I admired Australian Madison for refusing to hold a doll from the doll hospital, reasoning that it was "too creepy." Baby's first uncanny valley.

Caity: To which I say: This is America, Madison! Leave that rude 'tude back in Oz! Hold the fucking baby doll or get out, mate!

Rich: The dolls were busted. I stand with Madison.

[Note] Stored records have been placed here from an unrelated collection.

-- ==== Sys2Proof/Laws/Absorb.lean ====
section
/-! SUPPORT. ABSORB_INTO step by step (spec R121): one lemma per step, then `absorbInto_spec`, which says once what the
whole algorithm does to a state set (R127). -/

namespace Sys2Proof.Machine

/-! ### Blocks of a byte string -/

/-- One whole chunk at the front is the first block. -/
theorem fullBlocks_block_append (b d : List Byte) (h : b.length = 64) :
    fullBlocks (b ++ d) = b :: fullBlocks d := by
  have : (b ++ d).length / 64 = d.length / 64 + 1 := by simp [h]
  simp only [fullBlocks, this, takeBlocks]
  simp [h]

theorem lastBytes_block_append (b d : List Byte) (h : b.length = 64) : lastBytes (b ++ d) = lastBytes d := by
  have : (b ++ d).length / 64 = d.length / 64 + 1 := by simp [h]
  simp only [lastBytes, this, List.drop_append, h]
  rw [List.drop_eq_nil_of_le (by omega), show 64 * (d.length / 64 + 1) - 64 = 64 * (d.length / 64) by omega]
  rfl

theorem fullBlocks_short (d : List Byte) (h : d.length < 64) : fullBlocks d = [] := by
  simp [fullBlocks, Nat.div_eq_of_lt h, takeBlocks]

theorem lastBytes_short (d : List Byte) (h : d.length < 64) : lastBytes d = d := by
  simp [lastBytes, Nat.div_eq_of_lt h]

@[simp] theorem lastBytes_length (d : List Byte) : (lastBytes d).length = d.length % 64 := by
  simp only [lastBytes, List.length_drop]; omega

@[simp] theorem takeBlocks_length (n : Nat) (d : List Byte) : (takeBlocks n d).length = n := by
  induction n generalizing d with
  | zero => rfl
  | succ n ih => simp [takeBlocks, ih]

/-- Pieces cut from enough bytes are whole blocks. -/
theorem takeBlocks_whole (n : Nat) (d : List Byte) (h : 64 * n ≤ d.length) : ∀ b ∈ takeBlocks n d, b.length = 64 := by
  induction n generalizing d with
  | zero => simp [takeBlocks]
  | succ n ih =>
    intro b hb
    simp only [takeBlocks, List.mem_cons] at hb
    rcases hb with rfl | hb
    · simp; omega
    · exact ih (d.drop 64) (by simp; omega) b hb

theorem takeBlocks_flatten (n : Nat) (d : List Byte) : (takeBlocks n d).flatten = d.take (64 * n) := by
  induction n generalizing d with
  | zero => simp [takeBlocks]
  | succ n ih =>
    simp only [takeBlocks, List.flatten_cons, ih]
    rw [show 64 * (n + 1) = 64 + 64 * n by omega, List.take_add]

/-- A byte string is its complete chunks and what follows them. -/
theorem fullBlocks_flatten_lastBytes (d : List Byte) : (fullBlocks d).flatten ++ lastBytes d = d := by
  simp [fullBlocks, lastBytes, takeBlocks_flatten]

/-- The chunks of a stream that goes on: those complete so far, then those of what was left with what came after. -/
theorem fullBlocks_append (a b : List Byte) :
    fullBlocks (a ++ b) = fullBlocks a ++ fullBlocks (lastBytes a ++ b) ∧
    lastBytes (a ++ b) = lastBytes (lastBytes a ++ b) := by
  have key : ∀ (bs : List (List Byte)), (∀ x ∈ bs, x.length = 64) → ∀ d,
      fullBlocks (bs.flatten ++ d) = bs ++ fullBlocks d ∧ lastBytes (bs.flatten ++ d) = lastBytes d := by
    intro bs
    induction bs with
    | nil => simp
    | cons x bs ih =>
      intro h d
      have hx := h x (by simp)
      have := ih (fun y hy => h y (by simp [hy])) d
      simp only [List.flatten_cons, List.append_assoc, fullBlocks_block_append _ _ hx,
        lastBytes_block_append _ _ hx, this, List.cons_append, and_self]
  have := key (fullBlocks a) (takeBlocks_whole _ _ (by omega)) (lastBytes a ++ b)
  rwa [← List.append_assoc, fullBlocks_flatten_lastBytes] at this

@[simp] theorem validBytes_length (S : StateSet) : S.validBytes.length = S.bufLen.val := by
  simp [StateSet.validBytes]

/-! ### The four steps -/

@[simp] theorem addLength_h (l : Lane) (n : Nat) : (l.addLength n).set.h = l.set.h := rfl
@[simp] theorem addLength_buf (l : Lane) (n : Nat) : (l.addLength n).set.buf = l.set.buf := rfl
@[simp] theorem addLength_bufLen (l : Lane) (n : Nat) : (l.addLength n).set.bufLen = l.set.bufLen := rfl
@[simp] theorem addLength_totalLen (l : Lane) (n : Nat) :
    (l.addLength n).set.totalLen = l.set.totalLen + BitVec.ofNat 64 n := rfl
@[simp] theorem addLength_validBytes (l : Lane) (n : Nat) :
    (l.addLength n).set.validBytes = l.set.validBytes := rfl

/-- The chunk position is no part of the state set. -/
@[simp] theorem atPosition_set (l : Lane) (p : Nat) : (l.atPosition p).set = l.set := rfl
@[simp] theorem atPosition_pos (l : Lane) (p : Nat) : (l.atPosition p).scratch.pos = p := rfl

/-- Step 2: either the data is used up inside a buffer that stays partial, or BUFLEN is 0 after it and what was compressed
is the front of the stream. -/
theorem topUp_cases (l : Lane) (data : List Byte) :
    (l.topUp data).1.set.totalLen = l.set.totalLen ∧
    (((l.topUp data).2 = [] ∧ (l.topUp data).1.set.h = l.set.h ∧
        l.set.bufLen.val + data.length < 64 ∧
        (l.topUp data).1.set.validBytes = l.set.streamWith data) ∨
     ((l.topUp data).1.set.bufLen = 0 ∧ (l.topUp data).1.set.h = l.set.h ∧
        l.set.streamWith data = (l.topUp data).2) ∨
     ((l.topUp data).1.set.bufLen = 0 ∧ ∃ blk, blk.length = 64 ∧
        (l.topUp data).1.set.h = compressBlock l.set.h blk ∧
        l.set.streamWith data = blk ++ (l.topUp data).2)) := by
  have hb := l.set.bufLen.isLt
  unfold Lane.topUp
  split
  · next h0 =>
    refine ⟨rfl, .inr (.inl ⟨Fin.ext h0, rfl, ?_⟩)⟩
    simp [StateSet.streamWith, StateSet.validBytes, h0]
  · next h0 =>
    simp only
    have hk : (data.take (min (64 - l.set.bufLen.val) data.length)).length
        = min (64 - l.set.bufLen.val) data.length := by simp
    have hw := writeBytes_toList (data.take (min (64 - l.set.bufLen.val) data.length)) l.set.buf
      l.set.bufLen.val (by omega)
    split
    · next hf =>
      have hlen : min (64 - l.set.bufLen.val) data.length = data.length := by omega
      refine ⟨rfl, .inl ⟨by simp [hlen], rfl, by omega, ?_⟩⟩
      rw [hlen, List.take_length] at hw
      simp only [StateSet.validBytes, StateSet.streamWith, hlen, List.take_length, hw]
      rw [List.take_append, List.take_of_length_le (by simp), List.length_append]
      simp
    · next hf =>
      have hlen : min (64 - l.set.bufLen.val) data.length = 64 - l.set.bufLen.val := by omega
      refine ⟨rfl, .inr (.inr ⟨rfl, l.set.validBytes ++ data.take (64 - l.set.bufLen.val), ?_, ?_, ?_⟩)⟩
      · simp; omega
      · simp only [compress_set_h]
        congr 1
        rw [hw, hk, hlen, StateSet.validBytes, List.drop_eq_nil_of_le (by simp), List.append_nil]
      · simp [StateSet.streamWith, hlen]

/-- What step 2 leaves to take. -/
theorem topUp_rest_length (l : Lane) (data : List Byte) : (l.topUp data).2.length =
    if l.set.bufLen.val = 0 then data.length else data.length - min (64 - l.set.bufLen.val) data.length := by
  unfold Lane.topUp
  by_cases h0 : l.set.bufLen.val = 0
  · simp [h0]
  · rw [if_neg h0, if_neg h0]
    dsimp only
    split <;> simp

/-- Step 2 writes BUF from BUFLEN on, and only while data lasts. -/
theorem topUp_buf_outside (l : Lane) (data : List Byte) (i : Nat) (hi : i < 64)
    (h : ¬ (l.set.bufLen.val ≠ 0 ∧ l.set.bufLen.val ≤ i ∧ i < l.set.bufLen.val + data.length)) :
    (l.topUp data).1.set.buf[i] = l.set.buf[i] := by
  unfold Lane.topUp
  split
  · rfl
  · dsimp only
    split
    · exact writeBytes_getElem_outside _ _ _ _ hi (by simp at *; omega)
    · exact writeBytes_getElem_outside _ _ _ _ hi (by simp at *; omega)

/-- Step 4 writes BUF below the tail's length only. -/
theorem storeTail_buf_outside (l : Lane) (tail : List Byte) (i : Nat) (hi : i < 64) (h : tail.length ≤ i) :
    (l.storeTail tail).set.buf[i] = l.set.buf[i] := by
  unfold Lane.storeTail
  split
  · rfl
  · exact writeBytes_getElem_outside _ _ _ _ hi (.inr (by omega))

/-- Step 3 compresses the whole chunks in order and touches only the accumulator (R173). -/
theorem absorbChunks_set (n : Nat) (l : Lane) (data : List Byte) :
    (l.absorbChunks n data).set = { l.set with h := compressBlocks l.set.h (takeBlocks n data) } := by
  induction n generalizing l data with
  | zero => rfl
  | succ n ih => simp [Lane.absorbChunks, ih, takeBlocks, Lane.compress]

/-- Step 4 makes a tail of fewer than 64 bytes the valid bytes of an empty buffer. -/
theorem storeTail_cases (l : Lane) (tail : List Byte) (h : tail.length < 64) :
    (l.storeTail tail).set.h = l.set.h ∧ (l.storeTail tail).set.totalLen = l.set.totalLen ∧
    (tail = [] → l.storeTail tail = l) ∧
    (tail ≠ [] → (l.storeTail tail).set.bufLen.val = tail.length ∧ (l.storeTail tail).set.validBytes = tail) := by
  unfold Lane.storeTail
  split
  · next h0 => exact ⟨rfl, rfl, fun _ => rfl, fun hn => absurd h0 hn⟩
  · next h0 =>
    have hv : (Fin.ofNat 64 tail.length).val = tail.length := Nat.mod_eq_of_lt h
    refine ⟨rfl, rfl, fun hn => absurd hn h0, fun _ => ⟨hv, ?_⟩⟩
    simp only [StateSet.validBytes, hv]
    rw [writeBytes_toList _ _ _ (by omega)]
    simp

/-! ### The whole algorithm -/

/-- Steps 3 and 4 on the bytes that remain after step 2. -/
theorem chunksAndTail_spec (l : Lane) (rest : List Byte) (h0 : l.set.bufLen = 0 ∨ rest = []) :
    ((l.absorbChunks (rest.length / 64) rest).storeTail (rest.drop (64 * (rest.length / 64)))).set.h
        = compressBlocks l.set.h (fullBlocks rest) ∧
    ((l.absorbChunks (rest.length / 64) rest).storeTail (rest.drop (64 * (rest.length / 64)))).set.totalLen
        = l.set.totalLen ∧
    ((l.absorbChunks (rest.length / 64) rest).storeTail (rest.drop (64 * (rest.length / 64)))).set.validBytes
        = if rest = [] then l.set.validBytes else lastBytes rest := by
  have hl : (rest.drop (64 * (rest.length / 64))).length < 64 := by simp; omega
  obtain ⟨hh, ht, hnil, hcons⟩ := storeTail_cases (l.absorbChunks (rest.length / 64) rest) _ hl
  refine ⟨by rw [hh, absorbChunks_set]; rfl, by rw [ht, absorbChunks_set], ?_⟩
  by_cases hr : rest = []
  · subst hr; rfl
  · rw [if_neg hr]
    have hb : l.set.bufLen = 0 := h0.resolve_right hr
    by_cases hd : rest.drop (64 * (rest.length / 64)) = []
    · rw [hnil hd, lastBytes, hd, absorbChunks_set]
      simp [StateSet.validBytes, hb]
    · exact (hcons hd).2

/-- ABSORB_INTO on a state set (R127): the count, the accumulator over the complete chunks of the stream, and the bytes
left in the buffer. -/
theorem absorbInto_spec (l : Lane) (data : List Byte) :
    (l.absorbInto data).set.totalLen = l.set.totalLen + BitVec.ofNat 64 data.length ∧
    (l.absorbInto data).set.h = compressBlocks l.set.h (fullBlocks (l.set.streamWith data)) ∧
    (l.absorbInto data).set.validBytes = lastBytes (l.set.streamWith data) := by
  obtain ⟨ht, hc⟩ := topUp_cases (l.addLength data.length) data
  simp only [Lane.absorbInto, atPosition_set]
  generalize hp : (l.addLength data.length).topUp data = p at ht hc
  obtain ⟨topped, rest⟩ := p
  simp only [addLength_totalLen, addLength_h] at ht hc
  have hstream : (l.addLength data.length).set.streamWith data = l.set.streamWith data := rfl
  rw [hstream] at hc
  have hlen : (l.set.streamWith data).length = l.set.bufLen.val + data.length := by
    simp [StateSet.streamWith]
  rcases hc with ⟨hr, hh, hlt, hv⟩ | ⟨hb, hh, hs⟩ | ⟨hb, blk, hblk, hh, hs⟩
  · obtain ⟨c1, c2, c3⟩ := chunksAndTail_spec topped rest (.inr hr)
    have hshort : (l.set.streamWith data).length < 64 := by rw [hlen]; exact hlt
    refine ⟨c2.trans ht, ?_, ?_⟩
    · rw [c1, hh, hr, fullBlocks_short _ hshort]; rfl
    · rw [c3, if_pos hr, hv, lastBytes_short _ hshort]
  · obtain ⟨c1, c2, c3⟩ := chunksAndTail_spec topped rest (.inl hb)
    refine ⟨c2.trans ht, by rw [c1, hh, hs], ?_⟩
    rw [c3, hs]
    split
    · next hr => simp [StateSet.validBytes, hb, hr, lastBytes]
    · rfl
  · obtain ⟨c1, c2, c3⟩ := chunksAndTail_spec topped rest (.inl hb)
    refine ⟨c2.trans ht, ?_, ?_⟩
    · rw [c1, hh, hs, fullBlocks_block_append _ _ hblk]; rfl
    · rw [c3, hs, lastBytes_block_append _ _ hblk]
      split
      · next hr => simp [StateSet.validBytes, hb, hr, lastBytes]
      · rfl

/-- BUFLEN after ABSORB_INTO (R127). -/
theorem absorbInto_bufLen (l : Lane) (data : List Byte) :
    (l.absorbInto data).set.bufLen.val = (l.set.bufLen.val + data.length) % 64 := by
  rw [← validBytes_length, (absorbInto_spec l data).2.2, lastBytes_length]
  simp [StateSet.streamWith]

end Sys2Proof.Machine
end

Caity: At Toy Soldier Roy's urging, I accepted a baby doll from French Alexia (ALAXYAH! VAS-Y, VAS-Y!) And all the adults in the crowd (also at Toy Soldier Roy's urging) said "Ohhhh..Hahaha, uh-oh!" and nudged you in the ribs with their eyes, as if to say...

Rich: ...GET ER DONE.

Caity: I tell you what, I would not consent to raise a child with any man who tried to bring me to any place before 8 a.m.

Rich: Also on the second floor was something called "Super Awesome Me," which provides you with an action figure in your likeness. You just pose in FAO Schwarz and a month later, you're shredded in plastic. $100 is a small price to pay to look like a human god.

Caity: How exact a likeness the resulting action figures are was unclear.

Rich: Hm, get back to me in a month and I'll show you.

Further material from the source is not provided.